It would be great to start this video off by saying that wallets within the world of cryptocurrency are just like wallets in the real world, however, they're not.
Unlike wallets in the real world, which typically contain real money, cryptocurrency wallets do not contain cryptocurrency. In fact, cryptocurrencies aren't actually stored anywhere, as they are digital i.e. they do not have a physical form. Instead, all of one's cryptocurrency-related transactions, representing ownership of the cryptocurrency, are logged within a blockchain, in the form of a cryptographically secured ledger.
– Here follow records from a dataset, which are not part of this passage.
-- ==== Sys2Proof/Machine/Phase.lean ====
section
/-! DEFINITION. The phase of a sample and the fixed tables COS and SIN (R69, R70). The first quarter of SIN is written
out, sixteen entries to a row as 16-bit fields with the lowest entry in the lowest bits; the other quarters and COS are
its reflections. The entries are 16384 × sin(2πp/4096) rounded to the nearest whole number; no entry lies halfway
between two whole numbers. -/

namespace Sys2Proof.Machine

/-- Entries 0 to 255 of the first quarter of SIN, sixteen to a row (R69). -/
def sineRows0 : List Nat :=
  [0x017901600147012e011400fb00e200c900b00097007e0065004b003200190000,
   0x030b02f202d902c002a6028d0274025b02420229021001f701dd01c401ab0192,
   0x049c0483046a04510438041f040603ed03d403bb03a10388036f0356033d0324,
   0x062d061405fb05e205c905b00597057e0565054c0533051a050004e704ce04b5,
   0x07bd07a4078b0772075907400727070e06f506dc06c306aa06910678065f0646,
   0x094b09320919090108e808cf08b6089d0884086b085208390820080707ef07d6,
   0x0ad80ac00aa70a8e0a750a5c0a440a2b0a1209f909e009c709af0996097d0964,
   0x0c640c4b0c320c1a0c010be80bd00bb70b9e0b850b6d0b540b3b0b230b0a0af1,
   0x0ded0dd50dbc0da40d8b0d720d5a0d410d290d100cf80cdf0cc60cae0c950c7c,
   0x0f750f5c0f440f2b0f130efb0ee20eca0eb10e990e800e680e4f0e370e1e0e06,
   0x10fa10e110c910b110991080106810501037101f10070fee0fd60fbe0fa50f8d,
   0x127c1264124c1234121c120411eb11d311bb11a3118b1173115a1142112a1112,
   0x13fb13e413cc13b4139c1384136c1354133c1324130c12f412dc12c412ac1294,
   0x15781560154915311519150114ea14d214ba14a2148b1473145b1443142b1413,
   0x16f116da16c216ab1693167c1664164c1635161d160615ee15d715bf15a71590,
   0x1867184f18381821180a17f217db17c417ac1795177e1766174f173717201709]

/-- Entries 256 to 511 of the first quarter of SIN, sixteen to a row (R69). -/
def sineRows1 : List Nat :=
  [0x19d819c119aa1993197c1965194e19371920190918f218db18c318ac1895187e,
   0x1b461b301b191b021aeb1ad41abe1aa71a901a791a621a4b1a341a1d1a0619ef,
   0x1cb01c991c831c6c1c561c3f1c291c121bfc1be51bce1bb81ba11b8a1b741b5d,
   0x1e151dff1de91dd31dbc1da61d901d791d631d4d1d361d201d0a1cf31cdd1cc6,
   0x1f761f601f4a1f341f1e1f081ef21edc1ec61eb01e9a1e841e6e1e581e421e2b,
   0x20d120bc20a62091207b20652050203a2024200f1ff91fe31fcd1fb71fa21f8c,
   0x2228221321fe21e821d321be21a82193217d21682153213d2128211220fd20e7,
   0x237a23652350233b2326231122fc22e722d222bc22a72292227d22682253223d,
   0x24c524b1249c24882473245e244a24352420240b23f723e223cd23b823a3238e,
   0x260c25f825e325cf25bb25a62592257e256925552541252c2518250324ef24da,
   0x274c27382724271126fd26e926d526c126ad269926852671265c264826342620,
   0x288628732860284c28382825281127fe27ea27d627c327af279b278827742760,
   0x29bb29a729942981296e295b294829352921290e28fb28e728d428c128ad289a,
   0x2ae82ad62ac32ab02a9d2a8b2a782a652a522a3f2a2c2a1a2a0729f429e129ce,
   0x2c0f2bfd2beb2bd82bc62bb42ba12b8f2b7d2b6a2b582b452b332b202b0d2afb,
   0x2d2f2d1e2d0c2cfa2ce82cd62cc42cb22ca02c8e2c7c2c6a2c582c462c342c21]

/-- Entries 512 to 767 of the first quarter of SIN, sixteen to a row (R69). -/
def sineRows2 : List Nat :=
  [0x2e492e372e262e152e032df22de02dcf2dbd2dab2d9a2d882d762d652d532d41,
   0x2f5b2f4a2f392f282f172f062ef52ee42ed32ec22eb02e9f2e8e2e7d2e6b2e5a,
   0x30663055304530343024301330022ff22fe12fd02fc02faf2f9e2f8d2f7d2f6c,
   0x316931593149313931293119310930f930e830d830c830b830a7309730873076,
   0x326532553246323632273217320731f831e831d831c831b931a9319931893179,
   0x3359334a333b332c331d330d32fe32ef32e032d032c132b232a3329332843274,
   0x3445343634283419340b33fc33ed33df33d033c133b233a33395338633773368,
   0x3529351b350d34ff34f134e234d434c634b834aa349b348d347f347034623453,
   0x360535f735ea35dc35ce35c135b335a53598358a357c356e3561355335453537,
   0x36d836cb36be36b136a43697368a367d366f366236553648363a362d36203612,
   0x37a33797378a377e377137653758374b373f373237253718370c36ff36f236e5,
   0x3866385a384e38423836382a381e3812380537f937ed37e137d537c837bc37b0,
   0x391f3914390938fd38f238e638db38cf38c338b838ac38a138953889387d3871,
   0x39d039c539bb39b039a5399a398f39843979396e39633958394c39413936392b,
   0x3a783a6e3a643a593a4f3a453a3a3a303a253a1b3a103a0639fb39f039e639db,
   0x3b173b0e3b043afa3af03ae63add3ad33ac93abf3ab53aab3aa13a973a8d3a82]

/-- Entries 768 to 1023 of the first quarter of SIN, sixteen to a row (R69). -/
def sineRows3 : List Nat :=
  [0x3bad3ba43b9b3b923b883b7f3b763b6d3b633b5a3b503b473b3e3b343b2a3b21,
   0x3c3a3c313c293c203c173c0f3c063bfd3bf53bec3be33bda3bd13bc83bbf3bb6,
   0x3cbd3cb53cad3ca53c9d3c953c8d3c853c7d3c743c6c3c643c5b3c533c4b3c42,
   0x3d373d303d283d213d1a3d123d0b3d033cfb3cf43cec3ce43cdd3cd53ccd3cc5,
   0x3da83da13d9a3d933d8d3d863d7f3d783d713d6a3d633d5b3d543d4d3d463d3f,
   0x3e0f3e093e033dfc3df63df03de93de33ddd3dd63dd03dc93dc23dbc3db53daf,
   0x3e6c3e673e613e5c3e563e503e4a3e453e3f3e393e333e2d3e273e213e1b3e15,
   0x3ec03ebb3eb63eb13eac3ea73ea23e9d3e983e923e8d3e883e823e7d3e773e72,
   0x3f0a3f063f023efd3ef93ef43ef03eeb3ee73ee23edd3ed83ed43ecf3eca3ec5,
   0x3f4b3f473f433f403f3c3f383f343f303f2c3f283f243f203f1c3f173f133f0f,
   0x3f823f7f3f7b3f783f753f723f6e3f6b3f683f643f613f5d3f5a3f563f523f4f,
   0x3faf3fac3faa3fa73fa43fa23f9f3f9c3f993f973f943f913f8e3f8b3f883f85,
   0x3fd23fd03fce3fcc3fca3fc83fc63fc43fc13fbf3fbd3fbb3fb83fb63fb43fb1,
   0x3feb3fea3fe83fe73fe63fe43fe33fe13fe03fde3fdc3fdb3fd93fd73fd53fd4,
   0x3ffa3ffa3ff93ff83ff73ff73ff63ff53ff43ff33ff23ff13ff03fef3fed3fec,
   0x400040004000400040003fff3fff3fff3ffe3ffe3ffe3ffd3ffd3ffc3ffc3ffb]

/-- The rows of the first quarter of SIN, 64 rows of sixteen entries. -/
def sineRows : List Nat := sineRows0 ++ sineRows1 ++ sineRows2 ++ sineRows3

/-- SIN[p] for p from 0 to 1024 (R69). -/
def sineQuarter (p : Nat) : Nat := if p < 1024 then (sineRows.getD (p / 16) 0 >>> (16 * (p % 16))) % 65536 else 16384

/-- SIN[p] for p from 0 to 4095 (R69). -/
def sinTable (p : Nat) : Int :=
  if p ≤ 1024 then sineQuarter p
  else if p ≤ 2048 then sineQuarter (2048 - p)
  else if p ≤ 3072 then -(sineQuarter (p - 2048) : Int)
  else -(sineQuarter (4096 - p) : Int)

/-- COS[p] for p from 0 to 4095: SIN a quarter turn on (R69). -/
def cosTable (p : Nat) : Int := sinTable ((p + 1024) % 4096)

/-- The phase index of the sample at offset `r` of a cycle of length `len`, for order `h` (R70). -/
def phaseIndex (h r len : Nat) : Nat := 4096 * h * r / len % 4096

end Sys2Proof.Machine
end

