/-- COMMIT LIMITS: a group above 7 is BAD-FIELD; for an enabled group the flag is set and the banks stay; for a disabled
one the commit is taken at once, with its event (R112, R113, R115, R117). -/
def Obligations.CommitLimitsIsTakenOrPends : Prop :=
  ∀ (s : State) (r : Request) (rest : List Request), HeadAsks s r rest .commitLimits 1 →
    (8 ≤ argOf r 0 → Refuses .commitLimits s r rest .badField) ∧
    ∀ g, groupArg (argOf r 0) = some g →
      (s.groups[g].enabled = true →
        Serves .commitLimits s r .done (.commit s.groups[g].generation true)
          { taken r rest s with groups := upd s.groups g { s.groups[g] with commitPending := true } }) ∧
      (s.groups[g].enabled = false →
        Serves .commitLimits s r .done (.commit (s.groups[g].generation + 1) false)
          { taken r rest s with
              groups := upd s.groups g
                { s.groups[g] with nowBank := s.groups[g].nextBank, generation := s.groups[g].generation + 1,
                                   commitPending := false }
              events := createEvent s.timer (.limitsCommitted g (s.groups[g].generation + 1)) none s.events })

/-- GROUP ENABLE: GROUP-ACTIVE, then BAD-CONFIG with the first failing check of R44's six and its place; otherwise the
group's analysis state is set as R45 gives, ACQUIRING or NO-SIGNAL by its stream's activity, with GROUP ENABLED and TIMING
(R44, R45), and both sets are IDLE and cleared, each keeping its number, start sequence, kind, C and limit generation (R65,
R78). Check 4 never fails first: a record that passes check 3 passes it. That check 6 names a DC entry of a group
without a DC slot as its place is the model's reading (log entry 12). -/
def Obligations.GroupEnableStartsAnalysis : Prop :=
  (∀ (e : StreamEntry) (cfg : GroupRecord),
    (validate e cfg = none ↔ ∀ n : Nat, 1 ≤ n → n ≤ 6 → RecordPasses e cfg n) ∧
    ∀ n : Nat, 1 ≤ n → n ≤ 6 → (∀ m : Nat, 1 ≤ m → m < n → RecordPasses e cfg m) → ¬RecordPasses e cfg n →
      ∃ place, validate e cfg = some { code := n, place := place } ∧ FailsAt e cfg n place) ∧
  ∀ (s : State) (r : Request) (rest : List Request) (g : GroupId), HeadAsks s r rest .groupEnable 1 →
    groupArg (argOf r 0) = some g →
    let cfg := s.groups[g].config
    let timing : Timing := if s.supervision[cfg.stream].activity = .active then .acquiring else .noSignal
    (s.groups[g].enabled = true → Refuses .groupEnable s r rest .groupActive) ∧
    (s.groups[g].enabled = false → ∀ f, validate s.streams[cfg.stream] cfg = some f →
      Serves .groupEnable s r .badConfig (.badConfig f.code f.place) (taken r rest s)) ∧
    (s.groups[g].enabled = false → validate s.streams[cfg.stream] cfg = none →
      ∃ grp : Group,
        Serves .groupEnable s r .done .empty
          { taken r rest s with
              groups := upd s.groups g grp
              events := createEvent s.timer (.timing g timing) none
                (createEvent s.timer (.groupEnabled g) none s.events) } ∧
        grp.config = cfg ∧ grp.counter = 0 ∧ grp.buffer = [] ∧
        grp.tracker =
          { timing := timing, armed := false, cycleCount := none, lockCount := 0, acqCount := 0, winCycles := 0,
            winSamples := 0, expected := none, last := Vector.replicate 4 0 } ∧
        grp.result = none ∧ grp.first = none ∧ grp.nextRows = 0 ∧
        grp.levelUnit = { bucket := 0, leakCounter := 0, run := 0, level := .normal } ∧
        (∀ i : SetIx, grp.sets[i] =
          { s.groups[g].sets[i] with
              state := .idle, m := 0, held := 0, clamped := 0, suspect := false,
              sums := Vector.replicate 4 SlotSums.zero }) ∧
        grp.nowBank = s.groups[g].nowBank ∧ grp.nextBank = s.groups[g].nextBank ∧
        grp.generation = s.groups[g].generation ∧ grp.commitPending = s.groups[g].commitPending)
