@[simp] theorem withPending_pending (s : State) (l : List Instr) : (withPending l s).pending = l := rfl
@[simp] theorem withPending_power (s : State) (l : List Instr) : (withPending l s).power = s.power := rfl
@[simp] theorem withPending_switch (s : State) (l : List Instr) : (withPending l s).switch = s.switch := rfl
@[simp] theorem withPending_timer (s : State) (l : List Instr) : (withPending l s).timer = s.timer := rfl
@[simp] theorem withPending_ident (s : State) (l : List Instr) : (withPending l s).ident = s.ident := rfl
@[simp] theorem withPending_path (s : State) (l : List Instr) : (withPending l s).path = s.path := rfl
@[simp] theorem withPending_streams (s : State) (l : List Instr) : (withPending l s).streams = s.streams := rfl
@[simp] theorem withPending_supervision (s : State) (l : List Instr) : (withPending l s).supervision = s.supervision := rfl
@[simp] theorem withPending_rateClock (s : State) (l : List Instr) : (withPending l s).rateClock = s.rateClock := rfl
@[simp] theorem withPending_rateDue (s : State) (l : List Instr) : (withPending l s).rateDue = s.rateDue := rfl
@[simp] theorem withPending_queue (s : State) (l : List Instr) : (withPending l s).queue = s.queue := rfl
@[simp] theorem withPending_settings (s : State) (l : List Instr) : (withPending l s).settings = s.settings := rfl
@[simp] theorem withPending_activeAddress (s : State) (l : List Instr) : (withPending l s).activeAddress = s.activeAddress := rfl
@[simp] theorem withPending_pendingAddress (s : State) (l : List Instr) : (withPending l s).pendingAddress = s.pendingAddress := rfl
@[simp] theorem withPending_groups (s : State) (l : List Instr) : (withPending l s).groups = s.groups := rfl
@[simp] theorem withPending_engine (s : State) (l : List Instr) : (withPending l s).engine = s.engine := rfl
@[simp] theorem withPending_waitList (s : State) (l : List Instr) : (withPending l s).waitList = s.waitList := rfl
@[simp] theorem withPending_events (s : State) (l : List Instr) : (withPending l s).events = s.events := rfl
@[simp] theorem withPending_captures (s : State) (l : List Instr) : (withPending l s).captures = s.captures := rfl
@[simp] theorem withPending_mgmt (s : State) (l : List Instr) : (withPending l s).mgmt = s.mgmt := rfl
@[simp] theorem withPending_store (s : State) (l : List Instr) : (withPending l s).store = s.store := rfl
@[simp] theorem withPending_lines (s : State) (l : List Instr) : (withPending l s).lines = s.lines := rfl
@[simp] theorem withPending_freeCount (s : State) (l : List Instr) : (withPending l s).freeCount = s.freeCount := rfl

@[simp] theorem driveLines_pending (s : State) : (driveLines s).pending = s.pending := rfl
@[simp] theorem driveLines_power (s : State) : (driveLines s).power = s.power := rfl
@[simp] theorem driveLines_switch (s : State) : (driveLines s).switch = s.switch := rfl
@[simp] theorem driveLines_timer (s : State) : (driveLines s).timer = s.timer := rfl
@[simp] theorem driveLines_ident (s : State) : (driveLines s).ident = s.ident := rfl
@[simp] theorem driveLines_path (s : State) : (driveLines s).path = s.path := rfl
@[simp] theorem driveLines_streams (s : State) : (driveLines s).streams = s.streams := rfl
@[simp] theorem driveLines_supervision (s : State) : (driveLines s).supervision = s.supervision := rfl
@[simp] theorem driveLines_rateClock (s : State) : (driveLines s).rateClock = s.rateClock := rfl
@[simp] theorem driveLines_rateDue (s : State) : (driveLines s).rateDue = s.rateDue := rfl
@[simp] theorem driveLines_queue (s : State) : (driveLines s).queue = s.queue := rfl
@[simp] theorem driveLines_settings (s : State) : (driveLines s).settings = s.settings := rfl
@[simp] theorem driveLines_activeAddress (s : State) : (driveLines s).activeAddress = s.activeAddress := rfl
@[simp] theorem driveLines_pendingAddress (s : State) : (driveLines s).pendingAddress = s.pendingAddress := rfl
@[simp] theorem driveLines_groups (s : State) : (driveLines s).groups = s.groups := rfl
@[simp] theorem driveLines_engine (s : State) : (driveLines s).engine = s.engine := rfl
@[simp] theorem driveLines_waitList (s : State) : (driveLines s).waitList = s.waitList := rfl
@[simp] theorem driveLines_events (s : State) : (driveLines s).events = s.events := rfl
@[simp] theorem driveLines_captures (s : State) : (driveLines s).captures = s.captures := rfl
@[simp] theorem driveLines_mgmt (s : State) : (driveLines s).mgmt = s.mgmt := rfl
@[simp] theorem driveLines_store (s : State) : (driveLines s).store = s.store := rfl
@[simp] theorem driveLines_lines (s : State) : (driveLines s).lines = lineConditions s := rfl
@[simp] theorem driveLines_freeCount (s : State) : (driveLines s).freeCount = s.freeCount := rfl

@[simp] theorem putGroup_pending (s : State) (g : GroupId) (v : GroupView) : (putGroup s g v).pending = s.pending := rfl
@[simp] theorem putGroup_power (s : State) (g : GroupId) (v : GroupView) : (putGroup s g v).power = s.power := rfl
@[simp] theorem putGroup_switch (s : State) (g : GroupId) (v : GroupView) : (putGroup s g v).switch = s.switch := rfl
@[simp] theorem putGroup_timer (s : State) (g : GroupId) (v : GroupView) : (putGroup s g v).timer = s.timer := rfl
@[simp] theorem putGroup_ident (s : State) (g : GroupId) (v : GroupView) : (putGroup s g v).ident = s.ident := rfl
@[simp] theorem putGroup_path (s : State) (g : GroupId) (v : GroupView) : (putGroup s g v).path = s.path := rfl
@[simp] theorem putGroup_streams (s : State) (g : GroupId) (v : GroupView) : (putGroup s g v).streams = s.streams := rfl
@[simp] theorem putGroup_supervision (s : State) (g : GroupId) (v : GroupView) : (putGroup s g v).supervision = s.supervision := rfl
@[simp] theorem putGroup_rateClock (s : State) (g : GroupId) (v : GroupView) : (putGroup s g v).rateClock = s.rateClock := rfl
@[simp] theorem putGroup_rateDue (s : State) (g : GroupId) (v : GroupView) : (putGroup s g v).rateDue = s.rateDue := rfl
@[simp] theorem putGroup_queue (s : State) (g : GroupId) (v : GroupView) : (putGroup s g v).queue = s.queue := rfl
@[simp] theorem putGroup_settings (s : State) (g : GroupId) (v : GroupView) : (putGroup s g v).settings = s.settings := rfl
@[simp] theorem putGroup_activeAddress (s : State) (g : GroupId) (v : GroupView) : (putGroup s g v).activeAddress = s.activeAddress := rfl
@[simp] theorem putGroup_pendingAddress (s : State) (g : GroupId) (v : GroupView) : (putGroup s g v).pendingAddress = s.pendingAddress := rfl
@[simp] theorem putGroup_groups (s : State) (g : GroupId) (v : GroupView) : (putGroup s g v).groups = upd s.groups g v.grp := rfl
@[simp] theorem putGroup_engine (s : State) (g : GroupId) (v : GroupView) : (putGroup s g v).engine = s.engine := rfl
@[simp] theorem putGroup_waitList (s : State) (g : GroupId) (v : GroupView) : (putGroup s g v).waitList = v.waitList := rfl
@[simp] theorem putGroup_events (s : State) (g : GroupId) (v : GroupView) : (putGroup s g v).events = v.events := rfl
@[simp] theorem putGroup_captures (s : State) (g : GroupId) (v : GroupView) : (putGroup s g v).captures = v.captures := rfl
@[simp] theorem putGroup_mgmt (s : State) (g : GroupId) (v : GroupView) : (putGroup s g v).mgmt = s.mgmt := rfl
@[simp] theorem putGroup_store (s : State) (g : GroupId) (v : GroupView) : (putGroup s g v).store = s.store := rfl
@[simp] theorem putGroup_lines (s : State) (g : GroupId) (v : GroupView) : (putGroup s g v).lines = s.lines := rfl
@[simp] theorem putGroup_freeCount (s : State) (g : GroupId) (v : GroupView) : (putGroup s g v).freeCount = s.freeCount := rfl
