theorem openWindow_sized (c : GroupContext) (kind seq v) (rate) (h : SetsSized rate v.grp.config v.grp.sets) :
    let w := openWindow c kind seq v
    ∃ i, setIn .accumulating w.grp.sets = some i ∧ w.grp.sets[i].m = 0 ∧ w.grp.sets[i].kind = kind ∧
    w.grp.sets[i].cycles = v.grp.config.cycles ∧ w.grp = { v.grp with sets := w.grp.sets } ∧
    SetsSized rate v.grp.config w.grp.sets := by
  intro w
  refine ⟨setToOpen v.grp.sets, setIn_upd_first rfl (setToOpen_first _), ?_, ?_, ?_, rfl,
      h.upd _ _ (by simp [clearSet]) (by simp [clearSet, SetState.isClosed])⟩
  all_goals simp only [w, openWindow, upd_get_fin, if_true, clearSet]

theorem nominal_bounds (r : Rate) (f : Freq) : 80 ≤ r.samples / f.hertz ∧ r.samples / f.hertz ≤ 288 ∧
    (r.samples / f.hertz) * f.hertz = r.samples := by
  cases r <;> cases f <;> decide

/-! ## A group's windows -/

/-- The law of R58 at one group, with its capture slot. -/
def WindowsHold (c : GroupContext) (v : GroupView) : Prop :=
  GroupWindowsLawful c.rate v.grp ∧ SlotsMatch c.group (windowOpen v.grp.tracker) v.grp.tracker.winSamples v.captures

theorem windows_hold_of_none_open (c : GroupContext) (v : GroupView) (op n) (h0 : CyclesLawful v.grp.config)
    (hs : SetsSized c.rate v.grp.config v.grp.sets) (hb : v.grp.buffer = []) (ht : v.grp.tracker.timing ≠ .tracking)
    (hh : v.grp.tracker.timing = .holdover → v.grp.tracker.winSamples = 0) (hw : v.grp.tracker.winSamples ≤ 4896)
    (hc : SlotsMatch c.group op n v.captures) (ho : op = false) : WindowsHold c v := by
  subst ho
  refine ⟨⟨h0, hw, hs.1, fun _ => hb, fun h => absurd h ht, fun a b => absurd (hh a) b, hs.2⟩, ?_⟩
  refine match_of_none_filling hc fun i a b => ?_
  have := ((hc.2 i).2 b a).1
  simp at this

theorem tracking_window_size {rate : Rate} {g : Group} {a : AccSet} (h0 : CyclesLawful g.config)
    (h : TrackingWindow rate g a) : a.m + g.buffer.length ≤ 4896 ∧ g.tracker.winSamples = a.m + g.buffer.length ∧
    g.buffer.length ≤ 306 := by
  obtain ⟨-, -, h1, ⟨-, h2⟩, -, h3, h4⟩ := h
  obtain ⟨h5, h6⟩ := h0
  have : g.tracker.winCycles ≤ 15 := by omega
  refine ⟨?_, h4, ?_⟩ <;> (generalize g.config.freq = f at *) <;> cases f <;> cases rate <;> simp [Rate.samples,
      Freq.hertz] at * <;> omega

theorem openTracking_keeps (c : GroupContext) (seq x v n) (h0 : CyclesLawful v.grp.config)
    (hs : SetsSized c.rate v.grp.config v.grp.sets) (ht : v.grp.tracker.timing = .tracking)
    (hn : v.grp.tracker.cycleCount = some 1) (hc : SlotsMatch c.group false n v.captures) : WindowsHold c
    (openTracking c seq x v) ∧ OtherSlotsKept c.group v.captures (openTracking c seq x v).captures ∧
    (openTracking c seq x v).grp.config = v.grp.config := by
  obtain ⟨i, h1, h2, h3, h4, h5, h6⟩ := openWindow_sized c .tracking seq v c.rate hs
  have k1 := captureOpen_match c.group v.grp.counter seq .tracking v.grp.config.slots n v.captures hc
  have k2 := captureWrite_match c.group x.vals 0 (by omega) _ k1.1
  have hf : (openTracking c seq x v).grp =
      { v.grp with
        sets := (openWindow c .tracking seq v).grp.sets
        tracker := { v.grp.tracker with winCycles := 0, winSamples := 1 }
        buffer := [x] } := by
    unfold openTracking bufferSample writeCapture onTracker
    simp only [List.nil_append]
    rw [h5]
  refine ⟨⟨?_, ?_⟩, k1.2.trans k2.2, by rw [hf]⟩
  · rw [hf]
    refine ⟨h0, by simp, h6.1, fun h => absurd ht h, fun _ => ⟨i, h1, h3, h4, ?_, ?_, hn, ?_, ?_⟩, fun a => ?_, h6.2⟩
    · exact h0.1
    · show CyclesWorth _ _ 0 ((openWindow c WindowKind.tracking seq v).grp.sets[i].m)
      rw [h2]; simp [CyclesWorth]
    · obtain ⟨a, b, d⟩ := nominal_bounds c.rate v.grp.config.freq
      show 16 * v.grp.config.freq.hertz * 1 ≤ 17 * c.rate.samples
      cases c.rate <;> cases v.grp.config.freq <;> simp [Rate.samples, Freq.hertz]
    · show 1 = (openWindow c .tracking seq v).grp.sets[i].m + 1
      omega
    · rw [show _ = Timing.tracking from ht] at a; cases a
  · rw [hf]
    have e : windowOpen { v.grp.tracker with winCycles := 0, winSamples := 1 } = true := by simp [windowOpen, ht]
    rw [e]
    exact k2.1

theorem sized_clearSet {rate cfg} {t : SetState} (ht : ¬ t.isClosed) (sets : Vector AccSet 2) (i : SetIx)
    (h : SetsSized rate cfg sets) : SetsSized rate cfg (upd sets i (clearSet t sets[i])) :=
  h.upd i _ (clearSet_sized _) (fun k => absurd k ht)

theorem takePending_frame (c w v) : ∃ nb gen cp, (takePending c w v).grp =
    { v.grp with nowBank := nb, generation := gen, commitPending := cp } ∧
    (takePending c w v).captures = v.captures := by
  unfold takePending takeCommit raiseEvent commitBanks
  split
  · exact ⟨_, _, _, rfl, rfl⟩
  · exact ⟨_, _, _, rfl, rfl⟩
So what do cryptocurrency wallets contain and what is their purpose? We'll, cryptocurrency wallets contain a users Public and Private keys, allowing wallet owners to use their keys to send and receive cryptocurrency to one another.
A public key is your public address and can be shared with other users of the network to allow them to send you cryptocurrency.
A private key or private address on the other hand remains private and is used only by the wallet owner to send his or her cryptocurrency to others.
In actuality, public and private keys, or addresses, are comprised of alphanumeric strings generated using asymmetric encryption algorithms such as RSA, a topic we'll explore in more detail later within the encryption segment of this course.
Most people new to cryptocurrency trading will typically start by using popular centralised cryptocurrency exchanges such as the Binance or Coinbase apps, and as such, will never see or have access to their own private keys. Instead, centralised exchanges store private keys on behalf of their users within hosted wallets, allowing users easy access to various trading options via their password-protected online account.
However, more and more people are moving towards decentralised hardware, desktop and mobile wallets. Providing them with a safe and easy place to store their cryptocurrency funds outside of hosted wallets within exchanges.
Wallets are often categorised as either hot or cold. Hot wallets, or hot storage, refer to wallets that are typically always connected to the internet i.e. hosted, desktop and mobile wallets, whereas cold wallets, or cold storage, refers to wallets that are kept offline while not in use e.g hardware USB wallets.
So now that you know what a crypto wallet is, let's recap while looking at a few different types of wallets
Hosted wallets are convenient, easily accessible, and easy to use. However, the disadvantages of hosted wallets are that your Public and Private keys are stored by a third party, online, putting your cryptocurrency at risk should the platform be hacked. An although all hot wallets are vulnerable to online attacks, hosted wallets are considered to be the most vulnerable.
Installed on a users personal computer, desktop wallets are by nature more secure than mobile wallets, as they're simply harder to steal. However, they're also considered less secure than hardware wallets, as the latter can be easily locked away when not in use.
Mobile wallets are not dissimilar to desktop wallets, however, they come with the added benefit of being accessible on the move, as they're stored on a mobile device. Popular mobile wallets include the Coinbase Wallet, from Coinbase and Trust Wallet from Binance, not to be confused with hosted wallet offerings within the Coinbase and Binance centralised exchanges.
Hardware wallets are amongst the most secure of all wallets, storing your private keys on a portable external hardware device, such as a USB stick. Their security comes from the fact that they only need to be connected to the network when transacting and can otherwise be kept locked away in a secure place, for example, in a safe.